Extracted data:
_ _ _ _ _ _ _
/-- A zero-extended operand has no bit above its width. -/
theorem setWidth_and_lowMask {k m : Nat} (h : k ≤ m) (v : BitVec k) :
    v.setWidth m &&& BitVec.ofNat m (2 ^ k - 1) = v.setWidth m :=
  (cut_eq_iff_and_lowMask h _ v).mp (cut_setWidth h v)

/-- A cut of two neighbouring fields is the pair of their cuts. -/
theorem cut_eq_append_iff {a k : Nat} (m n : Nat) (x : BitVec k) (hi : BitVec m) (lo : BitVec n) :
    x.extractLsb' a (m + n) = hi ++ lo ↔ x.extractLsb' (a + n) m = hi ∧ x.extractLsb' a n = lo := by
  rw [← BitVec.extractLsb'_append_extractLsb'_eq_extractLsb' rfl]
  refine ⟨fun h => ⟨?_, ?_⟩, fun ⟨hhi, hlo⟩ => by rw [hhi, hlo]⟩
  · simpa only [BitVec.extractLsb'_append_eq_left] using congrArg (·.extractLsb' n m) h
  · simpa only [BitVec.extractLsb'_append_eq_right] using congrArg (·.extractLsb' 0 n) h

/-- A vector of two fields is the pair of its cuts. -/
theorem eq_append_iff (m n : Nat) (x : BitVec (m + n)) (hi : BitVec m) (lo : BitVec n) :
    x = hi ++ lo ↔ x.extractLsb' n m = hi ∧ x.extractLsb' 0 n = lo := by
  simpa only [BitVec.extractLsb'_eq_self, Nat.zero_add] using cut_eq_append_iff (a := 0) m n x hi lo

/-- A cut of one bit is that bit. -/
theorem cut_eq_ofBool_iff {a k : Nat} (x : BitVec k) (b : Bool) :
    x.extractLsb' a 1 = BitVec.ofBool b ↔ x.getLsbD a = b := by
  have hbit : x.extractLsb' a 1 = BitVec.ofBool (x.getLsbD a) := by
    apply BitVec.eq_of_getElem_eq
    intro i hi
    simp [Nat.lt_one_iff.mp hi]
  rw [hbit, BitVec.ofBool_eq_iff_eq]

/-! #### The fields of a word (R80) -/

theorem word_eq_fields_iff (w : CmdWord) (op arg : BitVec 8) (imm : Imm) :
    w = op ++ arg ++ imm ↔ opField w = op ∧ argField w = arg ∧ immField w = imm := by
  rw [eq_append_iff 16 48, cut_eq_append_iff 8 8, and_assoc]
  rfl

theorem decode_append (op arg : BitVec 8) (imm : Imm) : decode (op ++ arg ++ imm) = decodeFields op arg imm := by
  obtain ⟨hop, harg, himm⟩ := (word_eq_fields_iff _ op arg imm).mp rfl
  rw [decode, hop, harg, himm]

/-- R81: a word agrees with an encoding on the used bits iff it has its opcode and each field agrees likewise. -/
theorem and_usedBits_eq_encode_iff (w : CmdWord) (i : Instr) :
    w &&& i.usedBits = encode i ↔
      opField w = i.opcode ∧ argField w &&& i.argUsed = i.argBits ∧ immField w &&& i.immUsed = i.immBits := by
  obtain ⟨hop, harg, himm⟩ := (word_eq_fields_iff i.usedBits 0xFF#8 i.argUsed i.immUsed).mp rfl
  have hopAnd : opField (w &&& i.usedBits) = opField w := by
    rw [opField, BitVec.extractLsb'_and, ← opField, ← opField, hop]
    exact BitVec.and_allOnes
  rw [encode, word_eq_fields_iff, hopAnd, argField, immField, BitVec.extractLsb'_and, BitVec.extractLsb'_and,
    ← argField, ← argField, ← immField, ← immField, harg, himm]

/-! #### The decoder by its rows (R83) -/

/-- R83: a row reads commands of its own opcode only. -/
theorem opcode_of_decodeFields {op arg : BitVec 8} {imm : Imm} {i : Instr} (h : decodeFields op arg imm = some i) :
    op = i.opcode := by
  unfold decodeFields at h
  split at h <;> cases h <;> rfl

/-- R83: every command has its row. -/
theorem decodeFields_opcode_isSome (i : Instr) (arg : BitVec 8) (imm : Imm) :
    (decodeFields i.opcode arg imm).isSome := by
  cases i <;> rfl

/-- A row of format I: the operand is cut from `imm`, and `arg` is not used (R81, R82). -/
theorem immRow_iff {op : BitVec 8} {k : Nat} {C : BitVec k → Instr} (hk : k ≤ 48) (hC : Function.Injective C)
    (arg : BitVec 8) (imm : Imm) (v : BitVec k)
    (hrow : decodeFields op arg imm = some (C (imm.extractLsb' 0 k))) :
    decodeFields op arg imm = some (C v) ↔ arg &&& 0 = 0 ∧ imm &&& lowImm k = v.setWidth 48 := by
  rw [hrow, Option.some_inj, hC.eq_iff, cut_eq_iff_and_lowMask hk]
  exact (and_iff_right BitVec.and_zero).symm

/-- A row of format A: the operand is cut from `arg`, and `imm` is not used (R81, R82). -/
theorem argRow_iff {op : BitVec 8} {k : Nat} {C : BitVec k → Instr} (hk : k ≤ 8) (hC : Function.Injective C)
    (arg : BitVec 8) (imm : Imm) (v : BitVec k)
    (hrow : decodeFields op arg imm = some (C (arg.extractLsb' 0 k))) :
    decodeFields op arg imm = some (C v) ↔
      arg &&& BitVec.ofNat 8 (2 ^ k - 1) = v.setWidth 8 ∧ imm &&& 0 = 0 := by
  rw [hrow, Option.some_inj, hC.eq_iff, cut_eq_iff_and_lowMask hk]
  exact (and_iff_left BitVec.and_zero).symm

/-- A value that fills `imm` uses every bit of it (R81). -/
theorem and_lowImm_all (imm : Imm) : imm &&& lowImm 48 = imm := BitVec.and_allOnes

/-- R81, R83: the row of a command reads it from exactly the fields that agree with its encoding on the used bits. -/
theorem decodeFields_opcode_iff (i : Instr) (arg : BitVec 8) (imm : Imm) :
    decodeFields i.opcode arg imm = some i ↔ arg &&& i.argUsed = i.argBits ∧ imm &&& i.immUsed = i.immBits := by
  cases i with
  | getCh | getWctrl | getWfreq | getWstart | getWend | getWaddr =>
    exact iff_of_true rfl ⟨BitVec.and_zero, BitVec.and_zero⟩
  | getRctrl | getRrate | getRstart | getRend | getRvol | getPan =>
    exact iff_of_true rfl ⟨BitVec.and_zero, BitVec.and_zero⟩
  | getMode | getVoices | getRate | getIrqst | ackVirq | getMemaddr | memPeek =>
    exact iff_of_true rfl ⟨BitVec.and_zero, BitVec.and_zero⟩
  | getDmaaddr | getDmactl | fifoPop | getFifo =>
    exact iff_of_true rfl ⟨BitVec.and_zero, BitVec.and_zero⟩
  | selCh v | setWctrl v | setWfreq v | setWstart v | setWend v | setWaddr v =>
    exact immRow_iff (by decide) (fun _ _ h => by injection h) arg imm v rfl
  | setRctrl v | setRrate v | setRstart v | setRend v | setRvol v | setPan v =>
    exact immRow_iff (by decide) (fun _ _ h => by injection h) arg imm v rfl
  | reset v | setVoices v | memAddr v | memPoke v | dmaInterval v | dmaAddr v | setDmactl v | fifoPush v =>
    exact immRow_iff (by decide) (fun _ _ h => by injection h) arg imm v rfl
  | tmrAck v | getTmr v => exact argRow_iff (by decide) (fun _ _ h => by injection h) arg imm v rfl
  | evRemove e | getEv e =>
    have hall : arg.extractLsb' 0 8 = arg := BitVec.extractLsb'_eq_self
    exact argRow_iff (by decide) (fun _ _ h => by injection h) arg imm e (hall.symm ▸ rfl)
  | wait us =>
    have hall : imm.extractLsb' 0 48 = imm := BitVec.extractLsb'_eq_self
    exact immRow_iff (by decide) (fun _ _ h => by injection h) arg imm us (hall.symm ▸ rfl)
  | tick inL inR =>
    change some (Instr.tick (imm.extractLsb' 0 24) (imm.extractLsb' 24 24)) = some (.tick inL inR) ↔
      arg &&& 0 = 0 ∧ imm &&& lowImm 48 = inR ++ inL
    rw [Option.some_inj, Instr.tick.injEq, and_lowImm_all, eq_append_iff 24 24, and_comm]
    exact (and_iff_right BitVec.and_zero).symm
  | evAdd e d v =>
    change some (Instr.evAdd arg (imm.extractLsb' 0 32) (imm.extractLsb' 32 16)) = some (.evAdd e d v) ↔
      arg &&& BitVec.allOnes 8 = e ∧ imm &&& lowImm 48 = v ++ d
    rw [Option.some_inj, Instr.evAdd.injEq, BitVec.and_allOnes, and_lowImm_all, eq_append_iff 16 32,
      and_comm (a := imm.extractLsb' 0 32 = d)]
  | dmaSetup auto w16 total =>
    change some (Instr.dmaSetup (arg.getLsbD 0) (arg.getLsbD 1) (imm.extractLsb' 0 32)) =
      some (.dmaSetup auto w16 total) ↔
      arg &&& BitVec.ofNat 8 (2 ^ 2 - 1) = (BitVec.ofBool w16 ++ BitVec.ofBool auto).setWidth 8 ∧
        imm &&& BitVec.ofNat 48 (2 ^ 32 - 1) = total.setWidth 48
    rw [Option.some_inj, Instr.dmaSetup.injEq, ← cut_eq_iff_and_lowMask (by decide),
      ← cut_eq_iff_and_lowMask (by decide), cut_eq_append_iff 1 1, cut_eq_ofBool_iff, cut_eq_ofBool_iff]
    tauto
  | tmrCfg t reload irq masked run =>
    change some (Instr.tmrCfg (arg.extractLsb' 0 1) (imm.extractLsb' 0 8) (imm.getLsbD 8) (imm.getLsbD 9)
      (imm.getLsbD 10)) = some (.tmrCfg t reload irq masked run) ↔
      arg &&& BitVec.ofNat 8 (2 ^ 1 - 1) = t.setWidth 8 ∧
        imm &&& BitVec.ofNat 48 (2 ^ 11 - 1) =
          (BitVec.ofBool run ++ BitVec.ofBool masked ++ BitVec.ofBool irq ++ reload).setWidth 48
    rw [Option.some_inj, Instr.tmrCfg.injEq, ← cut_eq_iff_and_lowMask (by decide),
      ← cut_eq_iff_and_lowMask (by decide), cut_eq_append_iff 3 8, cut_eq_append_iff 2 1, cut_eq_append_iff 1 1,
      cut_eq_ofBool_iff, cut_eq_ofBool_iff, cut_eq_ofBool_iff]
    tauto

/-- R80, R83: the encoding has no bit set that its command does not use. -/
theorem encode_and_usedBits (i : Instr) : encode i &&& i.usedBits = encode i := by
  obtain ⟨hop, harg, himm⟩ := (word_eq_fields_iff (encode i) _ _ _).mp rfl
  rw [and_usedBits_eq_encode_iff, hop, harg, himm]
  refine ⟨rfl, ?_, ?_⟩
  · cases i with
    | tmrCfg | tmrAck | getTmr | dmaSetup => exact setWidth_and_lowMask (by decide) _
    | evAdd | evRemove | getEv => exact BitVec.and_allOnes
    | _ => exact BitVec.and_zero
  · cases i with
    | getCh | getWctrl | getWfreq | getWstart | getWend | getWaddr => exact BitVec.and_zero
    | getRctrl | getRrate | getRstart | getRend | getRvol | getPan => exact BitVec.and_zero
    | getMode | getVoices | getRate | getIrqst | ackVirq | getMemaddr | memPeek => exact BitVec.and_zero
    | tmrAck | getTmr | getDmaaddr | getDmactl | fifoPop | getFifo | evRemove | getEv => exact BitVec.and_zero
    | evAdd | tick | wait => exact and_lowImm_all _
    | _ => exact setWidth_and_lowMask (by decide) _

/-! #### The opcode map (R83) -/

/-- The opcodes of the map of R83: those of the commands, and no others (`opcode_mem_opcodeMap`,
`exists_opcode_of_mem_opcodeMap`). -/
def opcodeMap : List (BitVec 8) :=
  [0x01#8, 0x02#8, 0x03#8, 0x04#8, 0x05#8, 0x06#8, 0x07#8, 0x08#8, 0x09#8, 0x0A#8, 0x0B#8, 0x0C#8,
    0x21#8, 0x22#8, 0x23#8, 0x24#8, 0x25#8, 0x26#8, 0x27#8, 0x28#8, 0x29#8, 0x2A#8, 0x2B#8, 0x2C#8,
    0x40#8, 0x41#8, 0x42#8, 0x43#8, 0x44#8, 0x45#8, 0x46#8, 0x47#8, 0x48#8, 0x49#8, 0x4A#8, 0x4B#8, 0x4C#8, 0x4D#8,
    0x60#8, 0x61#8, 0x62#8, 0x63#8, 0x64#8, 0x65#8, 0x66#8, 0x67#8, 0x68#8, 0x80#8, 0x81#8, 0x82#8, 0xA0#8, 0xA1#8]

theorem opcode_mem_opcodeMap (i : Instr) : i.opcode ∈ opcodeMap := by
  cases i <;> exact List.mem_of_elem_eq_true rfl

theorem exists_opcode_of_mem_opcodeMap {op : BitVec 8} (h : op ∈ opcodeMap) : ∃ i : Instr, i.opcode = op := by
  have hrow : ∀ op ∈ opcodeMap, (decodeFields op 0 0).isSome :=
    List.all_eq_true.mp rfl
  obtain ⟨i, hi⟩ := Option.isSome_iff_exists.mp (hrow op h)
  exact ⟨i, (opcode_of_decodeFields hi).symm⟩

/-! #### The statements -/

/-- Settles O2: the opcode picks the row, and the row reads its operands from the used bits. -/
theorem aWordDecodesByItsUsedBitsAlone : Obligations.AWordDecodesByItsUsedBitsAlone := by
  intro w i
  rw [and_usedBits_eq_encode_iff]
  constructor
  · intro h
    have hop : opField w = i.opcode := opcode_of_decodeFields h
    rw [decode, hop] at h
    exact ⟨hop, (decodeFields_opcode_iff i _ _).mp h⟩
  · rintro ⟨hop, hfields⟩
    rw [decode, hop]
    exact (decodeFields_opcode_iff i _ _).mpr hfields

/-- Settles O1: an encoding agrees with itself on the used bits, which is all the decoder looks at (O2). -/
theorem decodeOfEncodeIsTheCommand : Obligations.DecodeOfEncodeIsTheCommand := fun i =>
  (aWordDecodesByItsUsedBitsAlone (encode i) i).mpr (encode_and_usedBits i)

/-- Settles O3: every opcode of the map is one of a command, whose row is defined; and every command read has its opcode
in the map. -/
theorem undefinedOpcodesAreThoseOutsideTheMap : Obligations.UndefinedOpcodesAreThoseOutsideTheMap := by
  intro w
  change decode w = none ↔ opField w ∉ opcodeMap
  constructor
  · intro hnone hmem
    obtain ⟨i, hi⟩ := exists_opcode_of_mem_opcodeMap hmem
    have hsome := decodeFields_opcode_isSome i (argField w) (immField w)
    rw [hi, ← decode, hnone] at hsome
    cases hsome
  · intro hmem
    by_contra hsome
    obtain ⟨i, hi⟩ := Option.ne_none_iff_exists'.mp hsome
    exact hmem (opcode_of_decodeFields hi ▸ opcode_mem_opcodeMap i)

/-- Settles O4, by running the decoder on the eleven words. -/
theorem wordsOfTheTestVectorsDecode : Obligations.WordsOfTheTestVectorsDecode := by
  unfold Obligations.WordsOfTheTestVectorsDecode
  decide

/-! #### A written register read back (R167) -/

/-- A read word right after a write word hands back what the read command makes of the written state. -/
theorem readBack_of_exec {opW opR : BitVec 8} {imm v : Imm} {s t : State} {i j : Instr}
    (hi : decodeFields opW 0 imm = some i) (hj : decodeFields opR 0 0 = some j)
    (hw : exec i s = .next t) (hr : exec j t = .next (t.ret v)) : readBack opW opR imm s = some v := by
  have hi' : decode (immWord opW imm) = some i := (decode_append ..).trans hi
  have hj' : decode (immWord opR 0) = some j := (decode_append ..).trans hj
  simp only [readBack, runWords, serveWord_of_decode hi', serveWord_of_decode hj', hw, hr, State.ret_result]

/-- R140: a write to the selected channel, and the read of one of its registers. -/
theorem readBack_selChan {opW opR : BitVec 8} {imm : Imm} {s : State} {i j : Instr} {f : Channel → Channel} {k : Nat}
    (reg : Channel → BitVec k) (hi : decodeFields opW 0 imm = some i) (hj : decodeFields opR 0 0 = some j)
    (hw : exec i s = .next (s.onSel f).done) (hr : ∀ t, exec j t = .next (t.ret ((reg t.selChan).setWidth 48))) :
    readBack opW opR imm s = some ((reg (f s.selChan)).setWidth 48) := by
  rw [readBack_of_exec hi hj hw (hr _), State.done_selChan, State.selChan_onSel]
_ _ _ _ _ _ _
Exercise requirements:
Only the lines containing "hbit" are needed; copy each of them from the data.

Written solution:
  have hbit : x.extractLsb' a 1 = BitVec.ofBool (x.getLsbD a) := by
  rw [hbit, BitVec.ofBool_eq_iff_eq]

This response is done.